-- ==== Sys2Proof/Machine/Pdu.lean ====
section
/-! DEFINITION. Requests of several items (R453, R463 to R465): how a PDU is checked, executed and answered, on OAP, in the PCIe
mailbox (R469) and in the DICT data register of the SDP (R564). -/

namespace Sys2Proof.Machine

/-- One item of a request (R464). -/
structure Item where
  op : Nat
  sub : Nat
  idx : Nat
  value : List Byte
deriving DecidableEq, Repr

/-- One item of a response. -/
structure Reply where
  op : Nat
  sub : Nat
  idx : Nat
  code : Nat
  value : List Byte
deriving DecidableEq, Repr

/-- The bytes of a value with its padding. -/
def pad4 (n : Nat) : Nat := (n + 3) / 4 * 4

/-- The items of a request: `n` of them, ending exactly at the end; none where they do not, or where byte 5 of an item is not 0. -/
def parseItems : Nat → List Byte → Option (List Item)
  | 0, b => if b = [] then some [] else none
  | n + 1, b =>
    let len := beNat (slice b 6 2)
    if b.length < 8 + pad4 len ∨ b.getD 5 0 ≠ 0 then none
    else match parseItems n (b.drop (8 + pad4 len)) with
      | some rest => some (⟨(b.getD 0 0).toNat, (b.getD 1 0).toNat, beNat (slice b 2 2), slice b 8 len⟩ :: rest)
      | none => none

/-- Fields of a PDU's header (R463). -/
def pduSeq (b : List Byte) : Nat := beNat (slice b 4 4)

/-- DEVICE_ID of a PDU. -/
def pduDevice (b : List Byte) : Nat := beNat (slice b 12 2)

/-- The items of a request that has the form of R463 and R464. -/
def pduItems (b : List Byte) : Option (List Item) :=
  if beNat (slice b 2 2) ≠ 0 ∨ beNat (slice b 14 2) ≠ 0 ∨ beNat (slice b 10 2) ≠ b.length ∨ 1400 < b.length ∨ b.length < 16 then none
  else match parseItems (beNat (slice b 8 2)) (b.drop 16) with
    | some l => if l.all (fun i => i.op == 1 || i.op == 2) then some l else none
    | none => none

/-- The bytes an item's answer takes at most, from the type of the object read. -/
def replyRoom (i : Item) : Nat :=
  if i.op = 1 then 8 + pad4 (((objAt i.idx i.sub).map (fun o => o.ty.size)).getD 0) else 8

/-- What R465 makes of a request: nothing is sent, an ERROR PDU with a reason, or its items. -/
inductive Verdict where
  | discard
  | error (reason : Nat)
  | items (l : List Item)
deriving DecidableEq, Repr

/-- R465 without its last row; `device` is the number the request must name, where it must. -/
def judgePdu (device : Option Nat) (b : List Byte) : Verdict :=
  let other := match device with
    | some d => pduDevice b != d && pduDevice b != 0xFFFF
    | none => false
  if other || b.getD 1 0 != 1 then .discard
  else if b.getD 0 0 ≠ 1 then .error 1
  else match pduItems b with
    | none => .error 2
    | some l => if 1400 < 16 + (l.map replyRoom).sum then .error 3 else .items l

/-- A header (R463). -/
def pduHeader (s : State) (op seq count len : Nat) : List Byte :=
  [1, BitVec.ofNat 8 op, 0, 0] ++ beBytes 4 seq ++ beBytes 2 count ++ beBytes 2 len ++ beBytes 2 s.devId ++ [0, 0]

/-- An ERROR PDU (R465). -/
def errorPdu (s : State) (seq reason : Nat) : List Byte := pduHeader s 3 seq 0 20 ++ beBytes 4 reason

/-- An item of a response (R464). -/
def Reply.bytes (r : Reply) : List Byte :=
  [BitVec.ofNat 8 r.op, BitVec.ofNat 8 r.sub] ++ beBytes 2 r.idx ++ [BitVec.ofNat 8 r.code, 0] ++ beBytes 2 r.value.length ++
    padTo 0 (pad4 r.value.length) r.value

/-- A response. -/
def responsePdu (s : State) (seq : Nat) (l : List Reply) : List Byte :=
  let body := (l.map Reply.bytes).flatten
  pduHeader s 2 seq l.length (16 + body.length) ++ body

/-- Take the answer that an item has just put out; none where the path answered nothing. -/
def takeAnswer (before : Nat) (s : State) : Option (Nat × List Byte) × State :=
  if before < s.outbox.length then
    match s.outbox.getLast? with
    | some (.answer _ _ _ code v) => (some (code, v), { s with outbox := s.outbox.dropLast })
    | _ => (none, s)
  else (none, s)

/-- One item is executed. -/
def runItem (c : Ctx) (i : Item) (s : State) : Option Reply × State :=
  let t := if i.op = 1 then dictRead c i.idx i.sub i.value s else dictWrite c i.idx i.sub i.value s
  match takeAnswer s.outbox.length t with
  | (some (code, v), u) => (some ⟨i.op, i.sub, i.idx, code, v⟩, u)
  | (none, u) => (none, u)

/-- The enable of a context's path: its object. -/
def ownEnable (c : Ctx) : Obj := pathObj (ctxPath c)

/-- All five paths are DISABLED (R457). -/
def State.allDisabled (s : State) : Bool := (List.range 5).all (fun i => s.rd (pathObj i) == 0)

/-- The items of one request in order (R453). `old` is the enable of the path that carries it, which a write changes only after the
response; `new` the value such a write left, with which no write may leave all paths DISABLED (R457). The replies are none where some item
was not answered. -/
def runItems (c : Ctx) (old : Nat) : List Item → Nat → List Reply → State → Option (List Reply) × State
  | [], new, done, s => (some done.reverse, s.wr (ownEnable c) 0 new)
  | i :: rest, new, done, s =>
    match runItem c i s with
    | (some r, t) =>
      let own := i.op = 2 ∧ r.code = 0 ∧ i.idx = (ownEnable c).idx ∧ i.sub = (ownEnable c).sub
      let next := if own then t.rd (ownEnable c) else new
      if i.op = 2 ∧ r.code = 0 ∧ (t.wr (ownEnable c) 0 next).allDisabled then runItems c old rest new ({ r with code := Code.state.num } :: done) s
      else runItems c old rest next (r :: done) (t.wr (ownEnable c) 0 old)
    | (none, t) => (none, t.wr (ownEnable c) 0 new)

/-- A request's items are executed: its response. -/
def runRequest (c : Ctx) (seq : Nat) (l : List Item) (s : State) : Option (List Byte) × State :=
  let old := s.rd (ownEnable c)
  match runItems c old l old [] s with
  | (some replies, t) => (some (responsePdu s seq replies), t)
  | (none, t) => (none, t)

/-- A request without session and device number (R469, R564): its response. -/
def localRequest (c : Ctx) (b : List Byte) (s : State) : Option (List Byte) × State :=
  match judgePdu none b with
  | .discard => (none, s.bump Objs.oap_drop)
  | .error k => (some (errorPdu s (pduSeq b) k), s)
  | .items l => runRequest c (pduSeq b) l s

/-! ## The PCIe mailbox (R468, R469) -/

/-- The request that MB_REQUEST holds. -/
def mbPdu (held : List Byte) : List Byte :=
  let b := padTo 0 1400 held
  b.take (max 16 (beNat (slice b 10 2)))

/-- The mailbox executes MB_REQUEST: it is BUSY, its items take effect, and its response is held until it is complete. -/
def State.mbExecute (s : State) : State :=
  match localRequest .pcie (mbPdu s.dict.mbRequest) { s with dict := { s.dict with mbStatus := 1 } } with
  | (r, u) => { u with dict := { u.dict with mbRun := r.getD [] } }

/-- A doorbell after the writes of MB_REQUEST (no bytes: none) and MB_CTRL that software made for it. One while BUSY is discarded and
counted. -/
def mailbox (s : State) (request : List Byte) (ctrl : Nat) : State :=
  if s.pathServed .pcie = false then s
  else
    let s1 := if request.isEmpty then s else s.mbWrite 0 request
    let t : State := { s1 with dict := { s1.dict with mbCtrl := ctrl } }
    if t.dict.mbStatus = 1 then t.bump Objs.mb_ignored else t.mbExecute

/-- The meaning of MB_DOORBELL. -/
def execMbDoorbell (request : List Byte) (ctrl : BitVec 8) (s : State) : Out := .next (mailbox s request ctrl.toNat)

/-! ## The DICT data register (R564) -/

/-- The data register as it is captured: STATE and DATA. -/
def dictCapture (s : State) (data : Nat) : State := s.put (.tap (s.dbg.state * 2 ^ 12 + data))

/-- A DICT operation acts on a served TAP, whose instruction register it needs at DICT. -/
def dictOp (f : State → State) (s : State) : State :=
  if s.tapServed then f (if s.dbg.ir = 0x10 then s else s.tapSelect 0x10) else s

/-- The meaning of DICT_STATUS. -/
def execDictStatus (s : State) : Out := .next (dictOp (fun s => dictCapture s 0) s)

/-- PUT. -/
def dictPut (byte : Byte) (s : State) : State :=
  if s.dbg.state = 2 then { s with dbg := { s.dbg with request := [byte], state := 0 } }
  else if s.dbg.state = 1 ∨ 1400 ≤ s.dbg.request.length then s
  else { s with dbg := { s.dbg with request := s.dbg.request ++ [byte] } }

/-- The meaning of DICT_PUT. -/
def execDictPut (byte : Byte) (s : State) : Out := .next (dictOp (dictPut byte) s)

/-- GO: the items of the request take effect, and STATE is BUSY until the response is complete. -/
def dictGo (s : State) : State :=
  if s.dbg.state = 1 ∨ s.pathServed .sdp = false then s
  else
    let t : State := { s with dbg := { s.dbg with respAt := 0, response := [] } }
    match localRequest .sdp t.dbg.request t with
    | (r, u) => { u with dbg := { u.dbg with response := r.getD [], state := 1 } }

/-- The meaning of DICT_GO. -/
def execDictGo (s : State) : Out := .next (dictOp dictGo s)

/-- GET: the next byte of the response; past its end, or while STATE is BUSY, the byte is a free value. -/
def dictGet (s : State) : State :=
  let t : State := { s with dbg := { s.dbg with respAt := s.dbg.respAt + 1 } }
  match (if s.dbg.state = 1 then none else s.dbg.response[s.dbg.respAt]?) with
  | some b => dictCapture t b.toNat
  | none =>
    let (x, u) := t.draw
    dictCapture u (x % 256)

/-- The meaning of DICT_GET. -/
def execDictGet (s : State) : Out := .next (dictOp dictGet s)

end Sys2Proof.Machine
end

---

What to do
Report each line of the material above where the word "judgePdu" appears.

Answer to this task
def judgePdu (device : Option Nat) (b : List Byte) : Verdict :=
  match judgePdu none b with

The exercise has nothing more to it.